Hulu’s Churn doubled over the same time period, increasing from 2.4% to 4.9%. One of the main factors contributing to customers canceling their streaming subscriptions is the explosion of new options that have recently burst onto the scene. What once was a small handful of streamers to choose from has become an array of new offerings, from Disney+ to Apple+, Peacock, HBO Max, Paramount+, Discovery+, and more. With so many diverse options, it’s only expected that viewers will bounce around a little bit.

However, Netflix is the gold standard for cementing itself as a staple in consumers’ streaming arsenals. The OG platform only saw a Churn Rate increase of .1% over the last two years, and leads the industry in ‘Resubscribe Rate,’ meaning that when they do lose a customer, they are more likely than competitors to win them back.

Why do people feel such a loyalty to Netflix? For starters, it’s been around since the time of DVDs. To many, it’s what they think of as the first streaming service to hit the market. Recent surveys also show that viewers consider Netflix to have the best original content out of all the streamers. Netflix was the top choice because the streaming behemoth offers a “broad selection of content” (55%), “good original programming” (51%), “adds content I like” (49%) and “no commercials” (46%). Netflix’s investment into content has increased by nearly 10% this year, according to Bankr, the streaming provider is projected to spend $19 billion on content in 2021.

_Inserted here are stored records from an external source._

-- ==== Sys2Proof/Machine/Dispatch.lean ====
section
/-! DEFINITION. The one dispatch: one arm for each command, each a direct call of its meaning. -/

namespace Sys2Proof.Machine

def exec (i : Instr) (s : State) : Host.Outcome State Fault Refusal :=
  match i with
  | .dictionaryWrite p index sub data => Sys2Proof.Machine.execDictionaryWrite p index sub data s
  | .islandHandshakeTimeout p index sub data => Sys2Proof.Machine.execIslandHandshakeTimeout p index sub data s
  | .islandRestart isl => Sys2Proof.Machine.execIslandRestart isl s
  | .egPublication => Sys2Proof.Machine.execEgPublication s
  | .estimatorStale => Sys2Proof.Machine.execEstimatorStale s
  | .crystalFail => Sys2Proof.Machine.execCrystalFail s
  | .wallClockWrite p seconds fraction => Sys2Proof.Machine.execWallClockWrite p seconds fraction s
  | .sample c mv ma dt => Sys2Proof.Machine.execSample c mv ma dt s
  | .vkeepCollapse tornKeep tornStore => Sys2Proof.Machine.execVkeepCollapse tornKeep tornStore s
  | .vkeepRise wakeHigh => Sys2Proof.Machine.execVkeepRise wakeHigh s
  | .wake => Sys2Proof.Machine.execWake s
  | .bootStepComplete r => Sys2Proof.Machine.execBootStepComplete r s
  | .bootStepTimeout => Sys2Proof.Machine.execBootStepTimeout s
  | .inputQualifyTimeout => Sys2Proof.Machine.execInputQualifyTimeout s
  | .firmwareRestart p => Sys2Proof.Machine.execFirmwareRestart p s
  | .coldRestart p => Sys2Proof.Machine.execColdRestart p s
  | .clearHalt p => Sys2Proof.Machine.execClearHalt p s
  | .sleepRequest p => Sys2Proof.Machine.execSleepRequest p s
  | .watchdogExpiry => Sys2Proof.Machine.execWatchdogExpiry s
  | .trialConfirm => Sys2Proof.Machine.execTrialConfirm s
  | .restoreProgressUpdate => Sys2Proof.Machine.execRestoreProgressUpdate s
  | .restoreComplete => Sys2Proof.Machine.execRestoreComplete s
  | .onDemandFetchComplete id r eccBad => Sys2Proof.Machine.execOnDemandFetchComplete id r eccBad s
  | .encryptionWrite p v => Sys2Proof.Machine.execEncryptionWrite p v s
  | .expertOpen p code => Sys2Proof.Machine.execExpertOpen p code s
  | .expertClose p => Sys2Proof.Machine.execExpertClose p s
  | .expertIdleTimeout => Sys2Proof.Machine.execExpertIdleTimeout s
  | .expertLockoutEnd => Sys2Proof.Machine.execExpertLockoutEnd s
  | .expertCodeWrite p code => Sys2Proof.Machine.execExpertCodeWrite p code s
  | .configLockWrite p v => Sys2Proof.Machine.execConfigLockWrite p v s
  | .storeAll p sig => Sys2Proof.Machine.execStoreAll p sig s
  | .storeCommunication p sig => Sys2Proof.Machine.execStoreCommunication p sig s
  | .storeApplication p sig => Sys2Proof.Machine.execStoreApplication p sig s
  | .storeComplete ok => Sys2Proof.Machine.execStoreComplete ok s
  | .restoreDefaultsAll p sig => Sys2Proof.Machine.execRestoreDefaultsAll p sig s
  | .nmtStart node => Sys2Proof.Machine.execNmtStart node s
  | .nmtStop node => Sys2Proof.Machine.execNmtStop node s
  | .nmtEnterPreOperational node => Sys2Proof.Machine.execNmtEnterPreOperational node s
  | .nmtResetNode node => Sys2Proof.Machine.execNmtResetNode node s
  | .nmtResetCommunication node => Sys2Proof.Machine.execNmtResetCommunication node s
  | .usdoRequest client req => Sys2Proof.Machine.execUsdoRequest client req s
  | .heartbeat => Sys2Proof.Machine.execHeartbeat s
  | .tpdoTransmit k => Sys2Proof.Machine.execTpdoTransmit k s
  | .mbxRead fn irqEn tag index sub len => Sys2Proof.Machine.execMbxRead fn irqEn tag index sub len s
  | .mbxWrite fn irqEn tag index sub data => Sys2Proof.Machine.execMbxWrite fn irqEn tag index sub data s
  | .mbxNextEntry fn irqEn tag index sub => Sys2Proof.Machine.execMbxNextEntry fn irqEn tag index sub s
  | .windowOpenRead p w => Sys2Proof.Machine.execWindowOpenRead p w s
  | .windowOpenWrite p w => Sys2Proof.Machine.execWindowOpenWrite p w s
  | .windowDataRead p w len => Sys2Proof.Machine.execWindowDataRead p w len s
  | .windowDataWrite p w data => Sys2Proof.Machine.execWindowDataWrite p w data s
  | .windowCommit p w => Sys2Proof.Machine.execWindowCommit p w s
  | .windowCommitComplete w r => Sys2Proof.Machine.execWindowCommitComplete w r s
  | .windowAbort p w => Sys2Proof.Machine.execWindowAbort p w s
  | .windowIdleTimeout w => Sys2Proof.Machine.execWindowIdleTimeout w s
  | .functionLevelReset fn => Sys2Proof.Machine.execFunctionLevelReset fn s
  | .vfEnableClear => Sys2Proof.Machine.execVfEnableClear s
  | .linkUp speed width vfs => Sys2Proof.Machine.execLinkUp speed width vfs s
  | .linkDown => Sys2Proof.Machine.execLinkDown s
  | .hotReset => Sys2Proof.Machine.execHotReset s
  | .busMasterEnable fn mps mrrs => Sys2Proof.Machine.execBusMasterEnable fn mps mrrs s
  | .queueEnable fn qp regs => Sys2Proof.Machine.execQueueEnable fn qp regs s
  | .queueDisable fn qp => Sys2Proof.Machine.execQueueDisable fn qp s
  | .queueReadyFall fn qp => Sys2Proof.Machine.execQueueReadyFall fn qp s
  | .sqTailDoorbell fn qp value => Sys2Proof.Machine.execSqTailDoorbell fn qp value s
  | .cqHeadDoorbell fn qp value => Sys2Proof.Machine.execCqHeadDoorbell fn qp value s
  | .commandFetch results => Sys2Proof.Machine.execCommandFetch results s
  | .put id elems => Sys2Proof.Machine.execPut id elems s
  | .putApply id r => Sys2Proof.Machine.execPutApply id r s
  | .get id elems eccBad => Sys2Proof.Machine.execGet id elems eccBad s
  | .clean id => Sys2Proof.Machine.execClean id s
  | .drop id => Sys2Proof.Machine.execDrop id s
  | .list id elems => Sys2Proof.Machine.execList id elems s
  | .fence id => Sys2Proof.Machine.execFence id s
  | .fenceComplete id => Sys2Proof.Machine.execFenceComplete id s
  | .segmentRead id elems eccBad => Sys2Proof.Machine.execSegmentRead id elems eccBad s
  | .completionPost fn qp => Sys2Proof.Machine.execCompletionPost fn qp s
  | .irqAggTimer fn qp => Sys2Proof.Machine.execIrqAggTimer fn qp s
  | .ebyteReset p => Sys2Proof.Machine.execEbyteReset p s
  | .channelRemoved c => Sys2Proof.Machine.execChannelRemoved c s
  | .channelConfigWrite p index sub data => Sys2Proof.Machine.execChannelConfigWrite p index sub data s
  | .endOfCharge c => Sys2Proof.Machine.execEndOfCharge c s
  | .prechargeTimeout => Sys2Proof.Machine.execPrechargeTimeout s
  | .chargerOvercurrent c => Sys2Proof.Machine.execChargerOvercurrent c s
  | .chargerStuckOn c => Sys2Proof.Machine.execChargerStuckOn c s
  | .overcharge c => Sys2Proof.Machine.execOvercharge c s
  | .channelClearFault p c => Sys2Proof.Machine.execChannelClearFault p c s
  | .chargeTargetReached c => Sys2Proof.Machine.execChargeTargetReached c s
  | .cellImbalance => Sys2Proof.Machine.execCellImbalance s
  | .inputSag => Sys2Proof.Machine.execInputSag s
  | .sagCleared => Sys2Proof.Machine.execSagCleared s
  | .holdUpFault => Sys2Proof.Machine.execHoldUpFault s
  | .holdUpRecovered => Sys2Proof.Machine.execHoldUpRecovered s
  | .precisionReached => Sys2Proof.Machine.execPrecisionReached s
  | .endOfDischarge c => Sys2Proof.Machine.execEndOfDischarge c s
  | .ocvRelaxed c => Sys2Proof.Machine.execOcvRelaxed c s
  | .impedanceSample c dmv dma => Sys2Proof.Machine.execImpedanceSample c dmv dma s
  | .geyserDue c => Sys2Proof.Machine.execGeyserDue c s
  | .geyserStart c => Sys2Proof.Machine.execGeyserStart c s
  | .geyserRequestStart p c => Sys2Proof.Machine.execGeyserRequestStart p c s
  | .geyserRequestAbort p c => Sys2Proof.Machine.execGeyserRequestAbort p c s
  | .channelReset p c => Sys2Proof.Machine.execChannelReset p c s
  | .snapshotHourly => Sys2Proof.Machine.execSnapshotHourly s
  | .scanSlot reading => Sys2Proof.Machine.execScanSlot reading s
  | .railWarning r => Sys2Proof.Machine.execRailWarning r s
  | .railCleared r => Sys2Proof.Machine.execRailCleared r s
  | .railFaultTime r => Sys2Proof.Machine.execRailFaultTime r s
  | .rampLagTrip g lagMv => Sys2Proof.Machine.execRampLagTrip g lagMv s
  | .rampEnd g lagMv => Sys2Proof.Machine.execRampEnd g lagMv s
  | .rampTimeout g lagMv => Sys2Proof.Machine.execRampTimeout g lagMv s
  | .railGood r => Sys2Proof.Machine.execRailGood r s
  | .railGoodTimeout r => Sys2Proof.Machine.execRailGoodTimeout r s
  | .upStepDelay => Sys2Proof.Machine.execUpStepDelay s
  | .downStepEnd => Sys2Proof.Machine.execDownStepEnd s
  | .downStepTimeout => Sys2Proof.Machine.execDownStepTimeout s
  | .enableGood => Sys2Proof.Machine.execEnableGood s
  | .enableTimeout => Sys2Proof.Machine.execEnableTimeout s
  | .railMask p r v => Sys2Proof.Machine.execRailMask p r v s
  | .railSwitchOff p r => Sys2Proof.Machine.execRailSwitchOff p r s
  | .railSwitchOn p r => Sys2Proof.Machine.execRailSwitchOn p r s
  | .resetRelease k => Sys2Proof.Machine.execResetRelease k s
  | .resetPulse p k => Sys2Proof.Machine.execResetPulse p k s
  | .trimTargetWrite p t v => Sys2Proof.Machine.execTrimTargetWrite p t v s
  | .trimTargetReached t => Sys2Proof.Machine.execTrimTargetReached t s
  | .keepStoreWrite => Sys2Proof.Machine.execKeepStoreWrite s
  | .tremorAdvance => Sys2Proof.Machine.execTremorAdvance s
  | .tremorRelease => Sys2Proof.Machine.execTremorRelease s
  | .tremorLineFall => Sys2Proof.Machine.execTremorLineFall s
  | .tremorReset => Sys2Proof.Machine.execTremorReset s
  | .tremorDownRequest => Sys2Proof.Machine.execTremorDownRequest s
  | .tremorSendDownRequest => Sys2Proof.Machine.execTremorSendDownRequest s
  | .tremorSendReset => Sys2Proof.Machine.execTremorSendReset s
  | .tremorBootHold => Sys2Proof.Machine.execTremorBootHold s
  | .gatherWaiting => Sys2Proof.Machine.execGatherWaiting s
  | .tremorStepTimeout => Sys2Proof.Machine.execTremorStepTimeout s
  | .tremorWireFault => Sys2Proof.Machine.execTremorWireFault s
  | .inputFail => Sys2Proof.Machine.execInputFail s
  | .supervisorLedOutage => Sys2Proof.Machine.execSupervisorLedOutage s
  | .drainPoint => Sys2Proof.Machine.execDrainPoint s
  | .warnWindowEnd => Sys2Proof.Machine.execWarnWindowEnd s
  | .drvactLow k => Sys2Proof.Machine.execDrvactLow k s
  | .driveActiveStuck => Sys2Proof.Machine.execDriveActiveStuck s
  | .driveSettleEnd => Sys2Proof.Machine.execDriveSettleEnd s
  | .sinterDeadlineExpiry => Sys2Proof.Machine.execSinterDeadlineExpiry s
  | .simmerTimerExpiry => Sys2Proof.Machine.execSimmerTimerExpiry s
  | .deadlineAckTimeout => Sys2Proof.Machine.execDeadlineAckTimeout s
  | .sinterCopyComplete energyMj durationMs => Sys2Proof.Machine.execSinterCopyComplete energyMj durationMs s
  | .manifestCommitted => Sys2Proof.Machine.execManifestCommitted s
  | .powerReturn => Sys2Proof.Machine.execPowerReturn s
  | .keepTimeExpiry => Sys2Proof.Machine.execKeepTimeExpiry s
  | .keepFloorReached => Sys2Proof.Machine.execKeepFloorReached s
  | .programFail die => Sys2Proof.Machine.execProgramFail die s
  | .eraseFail die => Sys2Proof.Machine.execEraseFail die s
  | .dieCommandTimeout die => Sys2Proof.Machine.execDieCommandTimeout die s
  | .backgroundErase die => Sys2Proof.Machine.execBackgroundErase die s
  | .imageRelease => Sys2Proof.Machine.execImageRelease s
  | .releaseRequest p => Sys2Proof.Machine.execReleaseRequest p s
  | .dieRetire p die => Sys2Proof.Machine.execDieRetire p die s
  | .dieReturn p die answers => Sys2Proof.Machine.execDieReturn p die answers s
  | .probationBlockVerified die ok => Sys2Proof.Machine.execProbationBlockVerified die ok s
  | .sanitize p v => Sys2Proof.Machine.execSanitize p v s
  | .sanitizeComplete => Sys2Proof.Machine.execSanitizeComplete s
  | .frameStart port vc => Sys2Proof.Machine.execFrameStart port vc s
  | .longPacket port vc dataType data check => Sys2Proof.Machine.execLongPacket port vc dataType data check s
  | .frameEnd port vc => Sys2Proof.Machine.execFrameEnd port vc s
  | .clockLaneLost port => Sys2Proof.Machine.execClockLaneLost port s
  | .clockLaneUp port laneRate => Sys2Proof.Machine.execClockLaneUp port laneRate s
  | .exposureCommit p n => Sys2Proof.Machine.execExposureCommit p n s
  | .exposureClear p n => Sys2Proof.Machine.execExposureClear p n s
  | .cciBurstComplete port => Sys2Proof.Machine.execCciBurstComplete port s
  | .cciNack port => Sys2Proof.Machine.execCciNack port s
  | .cciBusStuck port => Sys2Proof.Machine.execCciBusStuck port s
  | .cciDirectWrite p n => Sys2Proof.Machine.execCciDirectWrite p n s
  | .cciDirectRead p n => Sys2Proof.Machine.execCciDirectRead p n s
  | .tickToleranceExpiry n => Sys2Proof.Machine.execTickToleranceExpiry n s
  | .pixelRowComplete n ringFill r => Sys2Proof.Machine.execPixelRowComplete n ringFill r s
  | .syntaxRingCleared ringFill => Sys2Proof.Machine.execSyntaxRingCleared ringFill s
  | .liveSliceWrite n nal consumer => Sys2Proof.Machine.execLiveSliceWrite n nal consumer s
  | .forceIdr p n => Sys2Proof.Machine.execForceIdr p n s
  | .segmentFlush n => Sys2Proof.Machine.execSegmentFlush n s
  | .decodeOpen p d => Sys2Proof.Machine.execDecodeOpen p d s
  | .decodeClose p d => Sys2Proof.Machine.execDecodeClose p d s
  | .decodeEndOfInput p d => Sys2Proof.Machine.execDecodeEndOfInput p d s
  | .decodePictureOutput d r => Sys2Proof.Machine.execDecodePictureOutput d r s
  | .eventVectorRaise fn => Sys2Proof.Machine.execEventVectorRaise fn s
  | .eventAcknowledge p bank bits => Sys2Proof.Machine.execEventAcknowledge p bank bits s
  | .clearLog p => Sys2Proof.Machine.execClearLog p s
  | .emcyTransmit => Sys2Proof.Machine.execEmcyTransmit s
  | .canErrorPassiveOrBusOff e => Sys2Proof.Machine.execCanErrorPassiveOrBusOff e s
  | .preSinterPageProgrammed => Sys2Proof.Machine.execPreSinterPageProgrammed s
  | .backgroundRestoreRead r => Sys2Proof.Machine.execBackgroundRestoreRead r s
  | .recordingFrameEncoded n nal => Sys2Proof.Machine.execRecordingFrameEncoded n nal s
  | .cciDirectTransferDone n e => Sys2Proof.Machine.execCciDirectTransferDone n e s

end Sys2Proof.Machine
end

Netflix still holds a large share of the market, although its margins are shrinking.

Two years ago, Netflix and Hulu accounted for 3 out of every 4 Premium SVOD Subscriptions. But in the past two years, they have grown just 8%, and so now account for 1 out of 2 Subscriptions.

The four other Premium SVOD services that were in-market two years ago – HBO Now (now HBO Max), Showtime, Starz and CBS All Access (now Paramount+) – still make up about 1 of 4 Premium SVOD Subscriptions. But to maintain that share level in the face of new competition, they have grown 100% in the past two years, and so now operate at much more substantial scale.